Как раз в этот момент под окна подкатила, тихо гудя, машина и вскоре в домик вошел Аким Морев.
Анна сразу подметила: гость чем-то взволнован, но виду не показывает, старается быть веселым.
— Здравствуйте — здравствуйте — здравствуйте, — говорил он, улыбаясь губами, но не глазами. — Соскучился по вас. Еще бы, столько времени прошло, как мы виделись! А вы, Анна Петровна, прямо-таки расцвели.
Анна гордо вскинула голову.
— Расцвела, что и говорить.; А вам, наверное, чайку?
— Обязательно, и обязательно — с верхней полки.
— Крепчайшего, — ответила Анна, выходя из комнаты.
Как только Анна вышла, Аким Морев перестал улыбаться и, наклонившись к Ивану Евдокимовичу, прошептал:
— Вы ведь мой друг?
— Да. Неуклонно, — ответил тот, посматривая на секретаря обкома.
— Как друг и скажите… что она… как она? Елена Петровна?
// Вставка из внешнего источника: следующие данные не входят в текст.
-- ==== Sys2Proof/Machine/FrameParser.lean ====
section
/-! DEFINITION. The frame parser operations (41_frame_parser.md). -/

namespace Sys2Proof.Machine

/-- `FP.START` (rule R141). An external pop that is held would make two consumers (93 U1). -/
def execFpStart (s : State) : Result :=
  byRole .fpStart s <|
    if s.externalPopHeld then .refused .secondConsumer
    else .next ((s.withParser { s.fp with state := .run }).respondOk 0)

/-- The parser after the scan has emitted, reported and trimmed (rules R145, R152). -/
def Parser.afterScan (p : Parser) (r : ScanResult) : Parser where
  pb := r.rest
  state := p.state
  errcnt := r.reports.foldl (fun c _ => satInc c) p.errcnt
  lasterr := r.reports.foldl (fun _ e => some e.1) p.lasterr

/-- The streams after the scan. -/
def Streams.afterScan (o : Streams) (r : ScanResult) : Streams :=
  { o with msgOut := o.msgOut ++ r.msgs, fpLog := o.fpLog ++ r.reports }

/-- What `FP.ITER` does once its condition is true (rule R142): the pop, and the scan of the parse buffer
with the batch appended, or the halt on the closed result. -/
def finishIter (s : State) : State :=
  let batch := s.rb.q
  let t := s.withRing { s.rb with q := [] }
  if batch.length = 0 then (t.withParser { s.fp with state := .halted }).raiseError .closed 0
  else
    let r := scan s.par.maxLen (s.fp.pb ++ batch)
    ((t.withParser (s.fp.afterScan r)).withOut (s.out.afterScan r)).respondOk 0

/-- `FP.ITER` (rule R142). A host iteration answers `BUSY` while the parser runs and, as rule R241 says,
while a ring operation is held (DEDUCED, assumption log 8: rule R142 does not treat the second case). -/
def execFpIter (s : State) : Result :=
  byRole .fpIter s <|
    if s.issuer = .H ∧ s.consumerBusy then .next (s.raiseError .busy 0)
    else consume .iter finishIter s

/-- `FP.RESET` (rule R143). It answers `BUSY` under every held operation, as rules R42 and R241 say; rules R143
and R271 name a held `FP.ITER` only, and following the former two is the model's choice (DESIGN CHOICE,
assumption log 20). -/
def execFpReset (s : State) : Result :=
  byRole .fpReset s <|
    if s.consumerBusy then .next (s.raiseError .busy 0)
    else .next ((s.withParser ⟨[], .idle, 0#32, none⟩).respondOk 0)

end Sys2Proof.Machine
end

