theorem finishPopn_cases (min max : Word) (s : State) :
    (min.toNat ≤ s.rb.q.length ∧ ∃ k, k = Nat.min s.rb.q.length max.toNat
        ∧ finishPopn min max s = (s.withRing { s.rb with q := s.rb.q.drop k }).respond .ok
            (BitVec.ofNat 32 k) (s.rb.q.take k))
      ∨ (s.rb.q.length < min.toNat ∧ finishPopn min max s = s.respond .closed 0#32 []) := by
  unfold finishPopn
  by_cases h : min.toNat ≤ s.rb.q.length
  · exact .inl ⟨h, _, rfl, if_pos h⟩
  · exact .inr ⟨Nat.lt_of_not_le h, if_neg h⟩

theorem finishIter_cases (s : State) :
    (s.rb.q = []
        ∧ finishIter s = (s.withParser { s.fp with state := .halted }).respond .closed 0#32 [])
      ∨ (s.rb.q ≠ [] ∧ ∃ r, r = scan s.par.maxLen (s.fp.pb ++ s.rb.q)
        ∧ finishIter s
          = (((s.withRing { s.rb with q := [] }).withParser (s.fp.afterScan r)).withOut
              (s.out.afterScan r)).respond .ok 0#32 []) := by
  unfold finishIter
  by_cases h : s.rb.q.length = 0
  · have hq : s.rb.q = [] := by simpa using h
    refine .inl ⟨hq, (if_pos h).trans ?_⟩
    obtain ⟨par, ⟨q, lost, quit⟩, fp, cle, held, out, issuer, responses, events⟩ := s
    obtain rfl : q = [] := hq
    rfl
  · exact .inr ⟨by simpa using h, _, rfl, if_neg h⟩

/-! ## Steps -/

theorem consumerTurn_next {s t : State} (h : consumerTurn s = .next t) :
    (∃ hd, s.held = some hd
        ∧ ((hd.op.ready s.rb = true ∧ t = hd.op.finish ((s.withHeld none).withIssuer hd.agent))
          ∨ (hd.op.ready s.rb = false ∧ t = s)))
      ∨ (s.held = none
        ∧ ((s.fp.state = .run ∧ exec .fpIter (s.withIssuer .K) = .next t)
          ∨ (s.fp.state ≠ .run ∧ t = s))) := by
  unfold consumerTurn at h
  split at h
  · rename_i hd hh
    refine .inl ⟨hd, hh, ?_⟩
    split at h <;> cases h
    · exact .inl ⟨‹_›, rfl⟩
    · exact .inr ⟨Bool.eq_false_iff.2 ‹_›, rfl⟩
  · refine .inr ⟨‹_›, ?_⟩
    split at h
    · exact .inl ⟨‹_›, h⟩
    · cases h; exact .inr ⟨‹_›, rfl⟩

theorem issue_next {a : Agent} {c : Command} {s t : State} (h : issue a c s = .next t) :
    (∀ hd, s.held = some hd → hd.agent ≠ a)
      ∧ ((∃ i, decode c = .instr i ∧ exec i (s.withIssuer a) = .next t)
        ∨ (∃ why, decode c = .illegal why ∧ t = (s.withIssuer a).respond .badCmd 0#32 [])) := by
  unfold issue at h
  split at h
  · cases h
  · rename_i hb
    refine ⟨fun hd hh ha => hb ((blocked_iff s a).2 ⟨hd, hh, ha⟩), ?_⟩
    split at h
    · exact .inl ⟨_, ‹_›, h⟩
    · cases h; exact .inr ⟨_, ‹_›, rfl⟩
    · cases h

/-- Everything a step can do. -/
theorem step_next {s t : State} (h : step s = .next t) :
    (∃ rest, s.events = .reset :: rest ∧ t = (State.resetWith s.par).withEvents rest)
      ∨ (∃ a c rest i, s.events = .issue a c :: rest ∧ (∀ hd, s.held = some hd → hd.agent ≠ a)
          ∧ decode c = .instr i ∧ exec i ((s.withEvents rest).withIssuer a) = .next t)
      ∨ (∃ a c rest why, s.events = .issue a c :: rest ∧ decode c = .illegal why
          ∧ t = ((s.withEvents rest).withIssuer a).respond .badCmd 0#32 [])
      ∨ (∃ rest, (s.events = .turn :: rest ∨ (s.events = [] ∧ rest = []))
          ∧ consumerTurn (s.withEvents rest) = .next t) := by
  unfold step at h
  split at h
  · rename_i he
    refine .inr (.inr (.inr ⟨[], .inr ⟨he, rfl⟩, ?_⟩))
    have : s.withEvents [] = s := by rw [← he]; rfl
    rwa [this]
  · exact .inr (.inr (.inr ⟨_, .inl ‹_›, h⟩))
  · cases h; exact .inl ⟨_, ‹_›, rfl⟩
  · rename_i a c rest he
    obtain ⟨hb, ⟨i, hd, hx⟩ | ⟨why, hd, rfl⟩⟩ := issue_next h
    · exact .inr (.inl ⟨a, c, rest, i, he, hb, hd, hx⟩)
    · exact .inr (.inr (.inl ⟨a, c, rest, why, he, hd, rfl⟩))

end Sys2Proof.Machine
end

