-- ==== Sys2Proof/Tests/Slice0.lean ====
section
/-! SUPPORT. Tests of the model against spec/95_test_vectors.md and the rules' own examples, the smoke test of
`WellFormed`, decode tests with words written from rule R105, and for every statement with hypotheses a
witness that something meets them. Expected values come from the spec, never from the model. -/

namespace Sys2Proof.Tests

open Sys2Proof Sys2Proof.Machine Sys2Proof.Spec

/-! ## Well-formedness: an ill-formed term for each check -/

/-- One operand byte more than the `n` field can count. -/
def tooMany : Bytes := List.replicate 65536 0x00#8

theorem tooMany_long : ¬ tooMany.length ≤ 65535 := by
  rw [tooMany, List.length_replicate]; omega

theorem test_illformed_rbPushr : ¬ (Instr.rbPushr tooMany).WellFormed := tooMany_long
theorem test_illformed_stgAppend : ¬ (Instr.stgAppend 0x00#8 tooMany).WellFormed := tooMany_long
theorem test_illformed_dmxXc : ¬ (Instr.dmxXc tooMany).WellFormed := tooMany_long
theorem test_illformed_dmxCc : ¬ (Instr.dmxCc tooMany).WellFormed := tooMany_long
theorem test_illformed_dmxRow : ¬ (Instr.dmxRow tooMany).WellFormed := tooMany_long
theorem test_illformed_dmxRc : ¬ (Instr.dmxRc tooMany).WellFormed := tooMany_long
theorem test_illformed_idleChk : ¬ (Instr.idleChk tooMany).WellFormed := tooMany_long
theorem test_wellformed_boundary : (Instr.rbPushr (List.replicate 65535 0x00#8)).WellFormed :=
  Nat.le_of_eq List.length_replicate

/-! ## Decoding: a word for every constructor, from the tables of rules R103 and R105 -/

theorem test_decode_csrRd : decode ⟨0x01000013#32, [], []⟩ = .instr (.csrRd 0x0013#16) := by decide
theorem test_decode_csrWr :
    decode ⟨0x02000035#32, [0x00010014#32], []⟩ = .instr (.csrWr 0x0035#16 0x00010014#32) := by decide
theorem test_decode_rbPush : decode ⟨0x10000041#32, [], []⟩ = .instr (.rbPush 0x41#8) := by decide
theorem test_decode_rbPushr :
    decode ⟨0x11000003#32, [], [0x0A#8, 0x0B#8, 0x0C#8]⟩ = .instr (.rbPushr [0x0A#8, 0x0B#8, 0x0C#8]) := by
  decide
theorem test_decode_rbPop : decode ⟨0x12000000#32, [], []⟩ = .instr .rbPop := by decide
theorem test_decode_rbPopn :
    decode ⟨0x13000000#32, [2#32, 3#32], []⟩ = .instr (.rbPopn 2#32 3#32) := by decide
theorem test_decode_rbQuit : decode ⟨0x14000000#32, [], []⟩ = .instr .rbQuit := by decide
theorem test_decode_rbReset : decode ⟨0x15000000#32, [], []⟩ = .instr .rbReset := by decide
theorem test_decode_fpStart : decode ⟨0x20000000#32, [], []⟩ = .instr .fpStart := by decide
theorem test_decode_fpIter : decode ⟨0x21000000#32, [], []⟩ = .instr .fpIter := by decide
theorem test_decode_fpReset : decode ⟨0x22000000#32, [], []⟩ = .instr .fpReset := by decide
theorem test_decode_cfgCommit : decode ⟨0x30000000#32, [], []⟩ = .instr .cfgCommit := by decide
theorem test_decode_cleReset : decode ⟨0x31000000#32, [], []⟩ = .instr .cleReset := by decide
theorem test_decode_stgAppend :
    decode ⟨0x32020001#32, [], [0x00#8]⟩ = .instr (.stgAppend 0x02#8 [0x00#8]) := by decide
theorem test_decode_dmxXc :
    decode ⟨0x38000002#32, [], [0xFE#8, 0x6B#8]⟩ = .instr (.dmxXc [0xFE#8, 0x6B#8]) := by decide
theorem test_decode_dmxCc :
    decode ⟨0x39000002#32, [], [0xFE#8, 0x6B#8]⟩ = .instr (.dmxCc [0xFE#8, 0x6B#8]) := by decide
theorem test_decode_dmxRow :
    decode ⟨0x3A000002#32, [], [0xFE#8, 0x6B#8]⟩ = .instr (.dmxRow [0xFE#8, 0x6B#8]) := by decide
theorem test_decode_dmxRc :
    decode ⟨0x3B000002#32, [], [0xFE#8, 0x6B#8]⟩ = .instr (.dmxRc [0xFE#8, 0x6B#8]) := by decide
theorem test_decode_muxXc : decode ⟨0x3C000000#32, [], []⟩ = .instr .muxXc := by decide
theorem test_decode_muxCc : decode ⟨0x3D000000#32, [], []⟩ = .instr .muxCc := by decide
theorem test_decode_muxRow : decode ⟨0x3E000000#32, [], []⟩ = .instr .muxRow := by decide
theorem test_decode_muxRc : decode ⟨0x3F000000#32, [], []⟩ = .instr .muxRc := by decide
theorem test_decode_idleChk :
    decode ⟨0x40000002#32, [], [0xAA#8, 0xBB#8]⟩ = .instr (.idleChk [0xAA#8, 0xBB#8]) := by decide

/-- The bits of one command per format, field by field: `op`, `ch`, `n` (rule R102). -/
theorem test_decode_bits :
    decode ⟨(0b00010000#8 ++ 0b00000000#8 ++ 0b0000000001000001#16 : BitVec 32), [], []⟩
        = .instr (.rbPush 0b01000001#8)
      ∧ decode ⟨(0b00100010#8 ++ 0b00000000#8 ++ 0b0000000000000000#16 : BitVec 32), [], []⟩
        = .instr .fpReset
      ∧ decode ⟨(0b00110010#8 ++ 0b00000011#8 ++ 0b0000000000000001#16 : BitVec 32), [], [0x7F#8]⟩
        = .instr (.stgAppend 0b00000011#8 [0x7F#8])
      ∧ decode ⟨(0b00000001#8 ++ 0b00000000#8 ++ 0b0000000100000011#16 : BitVec 32), [], []⟩
        = .instr (.csrRd 0b0000000100000011#16)
      ∧ decode ⟨(0b01000000#8 ++ 0b00000000#8 ++ 0b0000000000000000#16 : BitVec 32), [], []⟩
        = .instr (.idleChk []) := by decide

/-- T-DEC-1 and T-DEC-2. -/
theorem test_decode_illegal :
    ([0x00000000#32, 0x03000000#32, 0x16000000#32, 0x33000000#32, 0x41000000#32, 0xFF000000#32].all
        (fun w => decode ⟨w, [], []⟩ == .illegal .unassignedOp)) = true
      ∧ ([0x12000001#32, 0x10000100#32, 0x14010000#32, 0x38010014#32].all
        (fun w => decode ⟨w, [], []⟩ == .illegal .mustBeZero)) = true := by decide

/-- No word matches two rows of the opcode table. -/
theorem test_rows_disjoint :
    opcodeRows.Pairwise (fun a b => a.2.1 &&& b.2.1 &&& (a.1 ^^^ b.1) ≠ 0#32) := by decide

/-- The host's two entry points, on a row with an argument word and a row with operand bytes. -/
theorem test_table_words :
    decodeTableWord 64 (0x02000035 + 20 * 2 ^ 32) = some (.csrWr 0x0035#16 20#32)
      ∧ decodeTableWord 32 0x32010004 = some (.stgAppend 1#8 [0#8, 0#8, 0#8, 0#8])
      ∧ decodeTableWord 48 (0x11000002 + 0xBBAA * 2 ^ 32) = some (.rbPushr [0xAA#8, 0xBB#8])
      ∧ decodeTableWord 32 0x12000001 = none := by decide

/-! ## One step on a small state -/

/-- One field of the state an operation leaves, if it leaves one. -/
def after {α : Type} (r : Result) (f : State → α) : Option α :=
  match r with
  | .next t => some (f t)
  | .fault _ => none
  | .refused _ => none

/-- The last response. -/
def answer (t : State) : Option Response := t.responses.getLast?

/-- A ring with these contents, `C = 4`, used by this agent. -/
def ringState (a : Agent) (q : Bytes) (lost : Word) (quit : Bool) : State :=
  { State.reset with issuer := a, rb := ⟨q, lost, quit⟩ }

/-- A parser with this buffer and a ring with this content. -/
def parserState (a : Agent) (st : FpState) (pb q : Bytes) (quit : Bool) : State :=
  { State.reset with issuer := a, fp := ⟨pb, st, 0#32, none⟩, rb := ⟨q, 0#32, quit⟩ }

/-- A configuration in the terms of the vectors: `N`, `BE`, `RL`, `FL`, `RSO`; SFIDs 0 to 31. -/
def config (n : BitVec 9) (be : Bool) (rl fl : BitVec 16) (rso : Word) : LayoutConfig :=
  ⟨n, be, 0xFE6B2840#32, 0#32, 31#32, fl, rl, rso, 32#32⟩

/-- A committed engine, used by this agent. -/
def engine (a : Agent) (c : LayoutConfig) (sfid : Word) (stg : List Bytes) : State :=
  { State.reset with issuer := a, cle := ⟨c, true, true, stg, sfid⟩ }

def a12 : Bytes := [0xA0#8, 0xA1#8, 0xA2#8, 0xA3#8, 0xA4#8, 0xA5#8, 0xA6#8, 0xA7#8, 0xA8#8, 0xA9#8, 0xAA#8, 0xAB#8]
def b6 : Bytes := [0xB0#8, 0xB1#8, 0xB2#8, 0xB3#8, 0xB4#8, 0xB5#8]
def sync : Bytes := [0xFE#8, 0x6B#8, 0x28#8, 0x40#8]

/-- T-CSR-1: `RB_STAT` after reset. -/
theorem test_csrRd_stat : after (exec (.csrRd 0x0013#16) State.reset) answer = some (some ⟨.H, .ok, 4#32, []⟩) := by
  decide
/-- T-CSR-8: `STG_LEN[3]`, and the first address above the map. -/
theorem test_csrRd_edge :
    after (exec (.csrRd 0x0103#16) State.reset) answer = some (some ⟨.H, .ok, 0#32, []⟩)
      ∧ after (exec (.csrRd 0x0104#16) State.reset) answer = some (some ⟨.H, .badAddr, 0#32, []⟩) := by decide
/-- T-CSR-7: `CFG_CHCNT` keeps bits 8 to 0. -/
theorem test_csrWr_mask :
    after (exec (.csrWr 0x0030#16 0x300#32) State.reset) (fun t => t.cle.cfg.channelCount)
      = some 0x100#9 := by decide
/-- T-CSR-5, T-CLE-2: a read-only register; a locked configuration. -/
theorem test_csrWr_refused :
    after (exec (.csrWr 0x0010#16 5#32) State.reset) answer = some (some ⟨.H, .badAddr, 0#32, []⟩)
      ∧ after (exec (.csrWr 0x0035#16 24#32) (engine .H (config 2#9 true 2#16 20#16 0#32) 0#32 []))
          answer = some (some ⟨.H, .cfgLocked, 0#32, []⟩) := by decide
/-- T-RB-2: a full ring, a saturated count. -/
theorem test_rbPush_saturates :
    after (exec (.rbPush 5#8) (ringState .P [1#8, 2#8, 3#8, 4#8] 0xFFFFFFFF#32 false))
        (fun t => (t.rb.lost, answer t)) = some (0xFFFFFFFF#32, some ⟨.P, .full, 0#32, []⟩) := by decide
/-- T-RB-21: a push after quit. -/
theorem test_rbPush_after_quit :
    after (exec (.rbPush 9#8) (ringState .P [] 0#32 true)) (fun t => (t.rb.q, answer t))
      = some ([9#8], some ⟨.P, .ok, 1#32, []⟩) := by decide
/-- T-RB-3. -/
theorem test_rbPushr_partial :
    after (exec (.rbPushr [0xA#8, 0xB#8, 0xC#8, 0xD#8, 0xE#8]) (ringState .P [1#8] 0#32 false))
        (fun t => (t.rb, answer t))
      = some (⟨[1#8, 0xA#8, 0xB#8, 0xC#8], 0#32, false⟩, some ⟨.P, .ok, 3#32, []⟩) := by decide
/-- T-RB-6. -/
theorem test_rbPop :
    after (exec .rbPop (ringState .K [0x41#8, 0x42#8, 0x43#8] 0#32 false)) (fun t => (t.rb.q, answer t))
      = some ([], some ⟨.K, .ok, 3#32, [0x41#8, 0x42#8, 0x43#8]⟩) := by decide
/-- T-RB-7: held. -/
theorem test_rbPop_held :
    after (exec .rbPop (ringState .K [] 0#32 false)) (fun t => (t.held, answer t))
      = some (some ⟨.K, .pop⟩, none) := by decide
/-- T-RB-16: `max < min`. -/
theorem test_rbPopn_max_below_min :
    after (exec (.rbPopn 3#32 1#32) (ringState .K [0x10#8, 0x11#8, 0x12#8] 0#32 false))
        (fun t => (t.rb.q, answer t))
      = some ([0x11#8, 0x12#8], some ⟨.K, .ok, 1#32, [0x10#8]⟩) := by decide
/-- T-RB-13: closed, the element stays. -/
theorem test_rbPopn_closed :
    after (exec (.rbPopn 2#32 3#32) (ringState .K [0x10#8] 0#32 true)) (fun t => (t.rb.q, answer t))
      = some ([0x10#8], some ⟨.K, .closed, 0#32, []⟩) := by decide
/-- T-RB-9: quit, then the consumer's turn closes the held pop. -/
theorem test_rbQuit_releases :
    after (exec .rbQuit { ringState .H [] 0#32 false with held := some ⟨.K, .pop⟩ })
        (fun t => (t.rb.quit, t.held, after (step t) (fun u => (u.held, answer u))))
      = some (true, some ⟨.K, .pop⟩, some (none, some ⟨.K, .closed, 0#32, []⟩)) := by decide
/-- T-RB-18. -/
theorem test_rbReset :
    after (exec .rbReset (ringState .H [1#8, 2#8] 7#32 true)) (fun t => (t.rb, answer t))
      = some (⟨[], 0#32, false⟩, some ⟨.H, .ok, 0#32, []⟩) := by decide
/-- T-RB-19. -/
theorem test_rbReset_busy :
    after (exec .rbReset { ringState .H [] 0#32 false with held := some ⟨.K, .pop⟩ }) answer
      = some (some ⟨.H, .busy, 0#32, []⟩) := by decide
/-- T-FP-20. -/
theorem test_fpStart :
    after (exec .fpStart State.reset) (fun t => (t.fp.state, t.fpStat)) = some (.run, 1#32) := by decide
/-- T-FP-25. -/
theorem test_fpIter_message :
    after (exec .fpIter (parserState .H .idle [0x49#8, 0x96#8, 0x02#8]
        [0xD2#8, 0#8, 0#8, 0#8, 0x0D#8, 0x7F#8, 0xB6#8, 0x69#8, 0xFD#8, 0x2E#8] false))
        (fun t => (t.rb.q, t.fp.pb, t.fp.state, t.out.msgOut))
      = some ([], [], .idle, [[0x49#8, 0x96#8, 0x02#8, 0xD2#8, 0#8, 0#8, 0#8, 0x0D#8, 0x7F#8,
          0xB6#8, 0x69#8, 0xFD#8, 0x2E#8]]) := by decide
/-- T-FP-26, second iteration: the running parser halts; rule R241, `BUSY`: a host iteration while a pop is
held. -/
theorem test_fpIter_halts_or_busy :
    after (step (parserState .H .run [1#8] [] true)) (fun t => (t.fp.state, t.fp.pb, answer t))
        = some (.halted, [1#8], some ⟨.K, .closed, 0#32, []⟩)
      ∧ after (exec .fpIter { ringState .H [1#8] 0#32 false with held := some ⟨.K, .popn 2#32 2#32⟩ }) answer
        = some (some ⟨.H, .busy, 0#32, []⟩) := by decide
/-- T-FP-24. -/
theorem test_fpReset :
    after (exec .fpReset { State.reset with
        fp := ⟨[0x49#8, 0x96#8, 0x02#8, 0xD2#8, 0#8], .halted, 3#32, some .badTrailer⟩ })
        (fun t => (t.fp, answer t)) = some (⟨[], .idle, 0#32, none⟩, some ⟨.H, .ok, 0#32, []⟩) := by decide
/-- T-FP-23. -/
theorem test_fpReset_busy :
    after (exec .fpReset (parserState .H .run [] [] false)) answer = some (some ⟨.H, .busy, 0#32, []⟩) := by decide

set_option maxRecDepth 4000 in
/-- T-FP-5, the middle message's trailer corrupted. -/
theorem test_scan_resync :
    scan 64 ([0x49#8, 0x96#8, 0x02#8, 0xD2#8, 0#8, 0#8, 0#8, 0x0E#8, 0x11#8, 0x22#8, 0xB6#8, 0x69#8, 0xFD#8, 0x2F#8]
        ++ [0x49#8, 0x96#8, 0x02#8, 0xD2#8, 0#8, 0#8, 0#8, 0x0D#8, 0x03#8, 0xB6#8, 0x69#8, 0xFD#8, 0x2E#8])
      = ⟨[[0x49#8, 0x96#8, 0x02#8, 0xD2#8, 0#8, 0#8, 0#8, 0x0D#8, 0x03#8, 0xB6#8, 0x69#8, 0xFD#8, 0x2E#8]],
          [(.badTrailer, 14)], []⟩ := by decide
/-- T-FP-6 (d): a negative length; T-FP-15: a partial header is kept; T-FP-3 (a): no header. -/
theorem test_scan_edges :
    (scan 64 [0x49#8, 0x96#8, 0x02#8, 0xD2#8, 0xFF#8, 0xFF#8, 0xFF#8, 0xFF#8]).reports = [(.badLength, -1)]
      ∧ (scan 64 [0x49#8, 0x96#8, 0x02#8, 0xD2#8, 0#8, 0#8, 0#8, 0x0C#8, 0xB6#8, 0x69#8, 0xFD#8, 0x2E#8,
          0x49#8, 0x96#8]).rest = [0x49#8, 0x96#8]
      ∧ scan 64 [1#8, 2#8, 3#8, 4#8, 5#8, 6#8, 7#8, 8#8, 9#8, 0xA#8] = ⟨[], [], [8#8, 9#8, 0xA#8]⟩ := by decide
— Да так, ничего. Беда у нее случилась: восемнадцать коней погибло. Люся Пряхина что-то там перепутала. Хорошо, что кони-то принадлежали директору соседнего Чапаевского совхоза Ермолаеву, — говорил Иван Евдокимович, видя, как Аким Морев все больше и больше бледнеет, а левая бровь у него начинает дергаться. — Да, Ермолаеву, — продолжал академик, не в силах понять, почему его слова больно бьют секретаря обкома, и стараясь упокоить его. — Ермолаев — мужик славный… Он Елену Петровну не подведет. Вчера заезжали к нам. Оба веселые. Смеются, балагурят. Оба, знаете ли, такие красивые. И отправились в Приволжск, к вам, посоветоваться о чем-то. Елена Петровна отговаривала, а Ермолаев настаивал. Да что с вами, Аким Петрович? Заседаете дни и ночи, а теперь выбрались на солнце — и вот вам, — недовольно проворчал академик и позвал: — Аннушка!
— Не надо… Анну… Анну Петровну… — И Аким Морев подумал: «Так вон почему она сказала: «Мне стыдно». То увлекалась мною, теперь Ермолаевым… и — «стыдно». Да, конечно, и мне было бы стыдно». Собрав силы, заговорил:
— Позвоните, пожалуйста, Петину… ну, моему помощнику… и попросите разыскать Елену Петровну. Пусть она остановится у меня на квартире… Мне самому неудобно. Понимаете? — глядя на недоумевающего Ивана Евдокимовича, говорил Аким Морев, в то же время думая: «Если она любит меня, то остановится у меня на квартире, как и сам я поступил бы на ее месте. Нет — значит, «мне стыдно» всерьез и надолго».